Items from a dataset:
-- ==== Sys2Proof/Tests/Slice0.lean ====
section
/-! SUPPORT. The model's own tests. Expected values come from the manual's worked examples and tables, or from a hand
calculation by its rules; each theorem names its source. The `witness_` theorems show, for each statement with
hypotheses, concrete states and operands that meet them, and that the conclusion's values are as the rule gives. -/

namespace Sys2Proof.Tests
set_option Elab.async false
open Sys2Proof Sys2Proof.Machine

/-! ## Fixtures -/

/-- The state an outcome answers. -/
def after (o : Host.Outcome State Fault Refusal) : Option State :=
  match o with
  | .next t => some t
  | .fault _ => none
  | .refused _ => none

/-- A test of the state an outcome answers; false when it answers none. -/
def holds (o : Host.Outcome State Fault Refusal) (test : State → Bool) : Bool := (after o).any test

/-- The payloads waiting in the control queue of a port. -/
def answers (s : State) (p : PortIx) : List (List Byte) := (s.port p).control.map (·.payload)

def now : Moment := .plain

/-- A request on the station's port 0, tag 7. -/
def op : Req := { port := 0, tag := 7, m := now }
/-- A request on the observer's port 5, tag 7. -/
def ob : Req := { port := 5, tag := 7, m := now }
/-- A request on port 9, of class NONE. -/
def no : Req := { port := 9, tag := 7, m := now }

/-- The refusal or acceptance a request on port 0 got: its one response's result, tag and body. -/
def got (s : State) (c : Instr) : Option (List Byte) := (after (exec c s)).bind fun t => (answers t 0).head?

/-- After power-on with NODE 17, OPPORT 0 and every probe fitted. -/
def fresh : State := .powerOn { node := 17, opport := 0, prbfit := 0xFFFF } []

/-- A port in UP with a role. -/
def upPort (role : Role) : Port := { Port.initial with role := role, link := .up, upWhole := true }

/-- Tariff 6 of section 10.6. -/
def tariff6 : Tariff :=
  { price := 1250, multiplier := 24, disc1 := 10, disc2 := 25, disc3 := 50, t1 := 4, t2 := 20, t3 := 100,
    creditFactor := 2, creditUnknown := false, rounding := .nearestEven, lateWindow := 1440, latePercent := 35 }

/-- The pattern whose 32 reference bytes are 5 and whose mask marks the first byte alone. -/
def pattern5 : Pattern := { reference := List.replicate 32 5, mask := true :: List.replicate 31 false }

/-- Ports 1 and 2 VENUE, 3 and 4 TAKER, all UP; 5 an OBSERVER; time set to 1,000; tariff 0 and pattern 0 written. -/
def ready : State :=
  { fresh with
    sec := 1000, timeSet := true
    ports := ((((fresh.ports.set 1 (upPort .venue)).set 2 (upPort .venue)).set 3 (upPort .taker)).set 4
      (upPort .taker)).set 5 { Port.initial with cls := .observer }
    tariffs := fresh.tariffs.set 0 (some tariff6), patterns := fresh.patterns.set 0 (some pattern5) }

/-- A leg that has not armed. -/
def leg (p : PortIx) (label : Nat) : Leg :=
  { port := p, label := label, pattern := none, policy := .none, state := .idle, silenceAt := none, exIdent := false,
    exWatch := false, exManual := false, ident := none, identAt := none }

/-- A booking on legs (1, 10) and (2, 11) and destinations (3, 20) and (4, 21), 2,000 to 5,600, allowance 600. -/
def terms : Booking :=
  { state := .confirmed, customer := 9, tariff := 0, rate := 20, start := 2000, finish := 5600, armLead := 60,
    allowance := 600, mode := .merge, main := leg 1 10, backup := some (leg 2 11),
    dests := [{ port := 3, label := 20, account := none }, { port := 4, label := 21, account := none }],
    closeReq := none, cancelReq := false, extendPending := false, restartClose := false, liveFrom := none,
    liveTo := none, overrunFrom := none, closeSecond := none, cut := none, detail := none, lastExtend := none,
    merge := none, outage := none }

/-- The record in a state. -/
def inState (x : BookingState) : Booking := { terms with state := x }

/-- The booking live since its start, both legs RECEIVING, last_fwd 65,529. -/
def liveBooking : Booking :=
  { terms with
    state := .live, liveFrom := some 2000
    main := { leg 1 10 with state := .receiving, ident := some .notChecked, silenceAt := some 5000000 }
    backup := some { leg 2 11 with state := .receiving, ident := some .notChecked, silenceAt := some 5000000 }
    dests := terms.dests.map fun d => { d with account := some .initial }
    merge := some { MergeState.atArming with lastFwd := some 65529 }, outage := some .initial }

/-- `ready` at second `sec` with record 0 holding `x`. -/
def withBooking (x : Booking) (sec : Nat) : State := { ready with sec := sec, bookings := ready.bookings.set 0 (some x) }

def entry (p : PortIx) (label : Nat) (l : LegId) : FlowEntry :=
  { port := p, label := label, booking := 0, leg := l, rate := 20, tokens := 2000000, lastRefill := 0 }

/-- Record 0 live, with its flow entries. -/
def live : State :=
  { withBooking liveBooking 3000 with flows := [entry 1 10 .main, entry 2 11 .backup] }

/-- The state with every port's control queue full. -/
def full (s : State) : State :=
  { s with ports := s.ports.map fun x => { x with control := List.replicate 16 { payload := [], enqueued := 0 } } }

/-! ## WellFormed: an ill-formed term for each check -/

theorem test_wf_refuses_moment : (Instr.slotStart { now with visits := 257 } 0).wf = false := by decide
theorem test_wf_refuses_amplitude : (Instr.traceDelivered now { probe := 0, measured := .silence 4096 }).wf = false := by decide
theorem test_wf_refuses_samples :
    (Instr.traceDelivered now { probe := 0, measured := .samples [[0, 4096]] }).wf = false := by decide
theorem test_wf_refuses_known_code : (Instr.unknownRequestCode op 24).wf = false := by decide
theorem test_wf_refuses_response_code : (Instr.unknownRequestCode op 128).wf = false := by decide
theorem test_wf_refuses_bytes :
    ((Instr.noticeSet op (some 256)).wf || (Instr.portRead op (some 256)).wf || (Instr.cancel op (some 256)).wf ||
      (Instr.close op (some 256)).wf || (Instr.bookingRead op (some 256)).wf || (Instr.patternRead op (some 256)).wf ||
      (Instr.tariffRead op (some 256)).wf || (Instr.probe op (some 256)).wf ||
      (Instr.billRelease op (some 256)).wf) = false := by decide
theorem test_wf_refuses_named_255 :
    ((Instr.probeRead op (some (some 255))).wf || (Instr.watchRead op (some (some 255))).wf) = false := by decide
theorem test_wf_refuses_time : (Instr.timeSet op (some { sec := 4294967296, ms := 0, idleClose := 30 })).wf = false := by
  decide
theorem test_wf_refuses_port :
    (Instr.portSet op (some { port := 0, role := 0, capacity := 65536, reserve := 0, demarcation := 0, cls := 2,
                              autoProbe := false })).wf = false := by decide
theorem test_wf_refuses_extend : (Instr.extend op (some { index := 0, seconds := 4294967296 })).wf = false := by decide
theorem test_wf_refuses_mode : (Instr.mode op (some { index := 256, mode := 0 })).wf = false := by decide
theorem test_wf_refuses_pattern :
    (Instr.patternSet op (some { target := some { index := 0, reference := [1], mask := [] }, silenceMs := 200,
                                 identTimeout := 10 })).wf = false := by decide
theorem test_wf_refuses_classes : (Instr.faultClear op (some [1, 256])).wf = false := by decide

/-- The BOOK of record 0's terms. -/
def bookArgs : BookArgs :=
  { customer := 9, tariff := 0, rate := 20, start := 2000, finish := 5600, armLead := 60, allowance := 600,
    mode := none, legs := [{ port := 1, label := 10, pattern := none, policy := 0 },
                           { port := 2, label := 11, pattern := some 0, policy := 1 }],
    dests := [{ port := 3, label := 20 }, { port := 4, label := 21 }] }

def tariffArgs : TariffSetArgs :=
  { index := 6, price := 1250, multiplier := 24, disc1 := 10, disc2 := 25, disc3 := 50, t1 := 4, t2 := 20, t3 := 100,
    creditFactor := 2, creditUnknown := false, rounding := 0, lateWindow := 1440, latePercent := 35 }

def probeArgs : ProbeConfigArgs :=
  { segments := [{ first := 0, last := 99, exponent := 7, shadow := 1, threshold := 4095 },
                 { first := 100, last := 115, exponent := 2, shadow := 64, threshold := 200 }],
    silence := 4095, preMs := 16, breakThreshold := 1000, q := 601 }

def watchArgs : WatchSetArgs :=
  { counter := 7, event := 4, scopeKind := 3, scopePort := 0, scopeBooking := 255, scopeLeg := 1, matchLabel := 10,
    matchKind := 1, matchEnd := 0, maskLabel := 4095, maskKind := 255, maskEnd := 1, threshold := 34, edge := true,
    invert := false, notice := true, member := true, action := 1, startValue := 5 }

theorem test_wf_refuses_book : (Instr.book op (some { bookArgs with rate := 65536 })).wf = false := by decide
theorem test_wf_refuses_tariff : (Instr.tariffSet op (some { tariffArgs with disc1 := 256 })).wf = false := by decide
theorem test_wf_refuses_segment :
    (Instr.probeConfig op (some { probeArgs with q := 65536 })).wf = false := by decide
theorem test_wf_refuses_watch : (Instr.watchSet op (some { watchArgs with startValue := 4294967296 })).wf = false := by
  decide
theorem test_wf_accepts :
    ((Instr.book op (some bookArgs)).wf && (Instr.tariffSet op (some tariffArgs)).wf &&
      (Instr.probeConfig op (some probeArgs)).wf && (Instr.watchSet op (some watchArgs)).wf) = true := by decide

/-! ## The wire -/

/-- R47: the check of the nine bytes 49 to 57 is 3,421,780,262. -/
theorem test_frame_check : (crc32 [49, 50, 51, 52, 53, 54, 55, 56, 57]).toNat = 3421780262 := by decide +kernel

/-- Sections 11.2 and 11.3: request payloads written out byte by byte, one for each family of rows. -/
theorem test_payload_identify : Wire.request 0 now [1, 0, 0, 7] = some (.identify op (some ())) := by decide +kernel
theorem test_payload_time_set :
    Wire.request 0 now [8, 0, 0, 7, 0, 1, 0, 2, 3, 231, 0, 0, 0, 30] =
      some (.timeSet op (some { sec := 65538, ms := 999, idleClose := 30 })) := by decide +kernel
theorem test_payload_port_set :
    Wire.request 0 now [16, 0, 0, 7, 5, 2, 3, 192, 0, 20, 20, 80, 1, 1] =
      some (.portSet op (some { port := 5, role := 2, capacity := 960, reserve := 20, demarcation := 5200, cls := 1,
                                autoProbe := true })) := by decide +kernel
theorem test_payload_book :
    Wire.request 0 now
      [24, 0, 0, 7, 0, 9, 0, 0, 20, 0, 0, 7, 208, 0, 0, 21, 224, 0, 0, 0, 60, 0, 0, 2, 88, 0, 0,
       2, 1, 0, 10, 0, 0, 0, 2, 0, 11, 1, 0, 1, 2, 3, 0, 20, 4, 0, 21] = some (.book op (some bookArgs)) := by
  decide +kernel
theorem test_payload_extend :
    Wire.request 0 now [27, 0, 0, 7, 4, 0, 0, 3, 132] = some (.extend op (some { index := 4, seconds := 900 })) := by
  decide +kernel
theorem test_payload_pattern_none :
    Wire.request 0 now [32, 0, 0, 7, 255, 0, 200, 0, 0, 0, 10] =
      some (.patternSet op (some { target := none, silenceMs := 200, identTimeout := 10 })) := by decide +kernel
theorem test_payload_tariff_set :
    Wire.request 0 now [40, 0, 0, 7, 6, 4, 226, 24, 10, 25, 50, 0, 4, 0, 20, 0, 100, 2, 0, 0, 5, 160, 35] =
      some (.tariffSet op (some tariffArgs)) := by decide +kernel
theorem test_payload_probe_all : Wire.request 0 now [49, 0, 0, 7, 255] = some (.probeRead op (some none)) := by
  decide +kernel
theorem test_payload_watch_set :
    Wire.request 0 now
      [56, 0, 0, 7, 7, 4, 3, 0, 255, 1, 0, 10, 1, 0, 15, 255, 255, 1, 0, 0, 0, 34, 1, 0, 1, 1, 1, 0, 0, 0, 5] =
      some (.watchSet op (some watchArgs)) := by decide +kernel
theorem test_payload_fault_clear : Wire.request 0 now [65, 0, 0, 7, 2, 1, 14] = some (.faultClear op (some [1, 14])) := by
  decide +kernel
theorem test_payload_bill_release : Wire.request 0 now [73, 0, 0, 7, 23] = some (.billRelease op (some 23)) := by
  decide +kernel
/-- R171: byte 1 not 0 refuses the form, but the code and tag are read. -/
theorem test_payload_bad_form : Wire.request 0 now [24, 4, 0, 7] = some (.book op none) := by decide +kernel
/-- R168: a payload of fewer than 4 bytes and a code of 128 or more are no request. -/
theorem test_payload_no_request :
    (Wire.request 0 now [1, 0, 0] = none) ∧ Wire.request 0 now [152, 0, 0, 7] = none := by decide +kernel
/-- R175: notices of 18, 19 and 25 bytes. -/
theorem test_notice_lengths :
    (noticePayload .los (.ofPort 3) 1 2 true none).length = 18 ∧
      (noticePayload .watchOverflow .none 1 2 true (some (.watch 1))).length = 19 ∧
      (noticePayload .admission .none 1 2 true (some (.admission true 24 1 57480))).length = 25 := by decide +kernel
/-- No row of the table gives bits (log entry 2). -/
theorem test_no_words : decodeTableWord 8 1 = none ∧ State.reset.withFetchWord 8 1 = State.reset := ⟨rfl, rfl⟩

*AIM OF THE TASK*. Copy, exactly and only, the lines above that begin with the one containing "0, tag 7. -/" and finish with the one containing "def leg (p : PortIx)".

*WRITTEN REPLY*.
/-- A request on the station's port 0, tag 7. -/
def op : Req := { port := 0, tag := 7, m := now }
/-- A request on the observer's port 5, tag 7. -/
def ob : Req := { port := 5, tag := 7, m := now }
/-- A request on port 9, of class NONE. -/
def no : Req := { port := 9, tag := 7, m := now }

/-- The refusal or acceptance a request on port 0 got: its one response's result, tag and body. -/
def got (s : State) (c : Instr) : Option (List Byte) := (after (exec c s)).bind fun t => (answers t 0).head?

/-- After power-on with NODE 17, OPPORT 0 and every probe fitted. -/
def fresh : State := .powerOn { node := 17, opport := 0, prbfit := 0xFFFF } []

/-- A port in UP with a role. -/
def upPort (role : Role) : Port := { Port.initial with role := role, link := .up, upWhole := true }

/-- Tariff 6 of section 10.6. -/
def tariff6 : Tariff :=
  { price := 1250, multiplier := 24, disc1 := 10, disc2 := 25, disc3 := 50, t1 := 4, t2 := 20, t3 := 100,
    creditFactor := 2, creditUnknown := false, rounding := .nearestEven, lateWindow := 1440, latePercent := 35 }

/-- The pattern whose 32 reference bytes are 5 and whose mask marks the first byte alone. -/
def pattern5 : Pattern := { reference := List.replicate 32 5, mask := true :: List.replicate 31 false }

/-- Ports 1 and 2 VENUE, 3 and 4 TAKER, all UP; 5 an OBSERVER; time set to 1,000; tariff 0 and pattern 0 written. -/
def ready : State :=
  { fresh with
    sec := 1000, timeSet := true
    ports := ((((fresh.ports.set 1 (upPort .venue)).set 2 (upPort .venue)).set 3 (upPort .taker)).set 4
      (upPort .taker)).set 5 { Port.initial with cls := .observer }
    tariffs := fresh.tariffs.set 0 (some tariff6), patterns := fresh.patterns.set 0 (some pattern5) }

/-- A leg that has not armed. -/
def leg (p : PortIx) (label : Nat) : Leg :=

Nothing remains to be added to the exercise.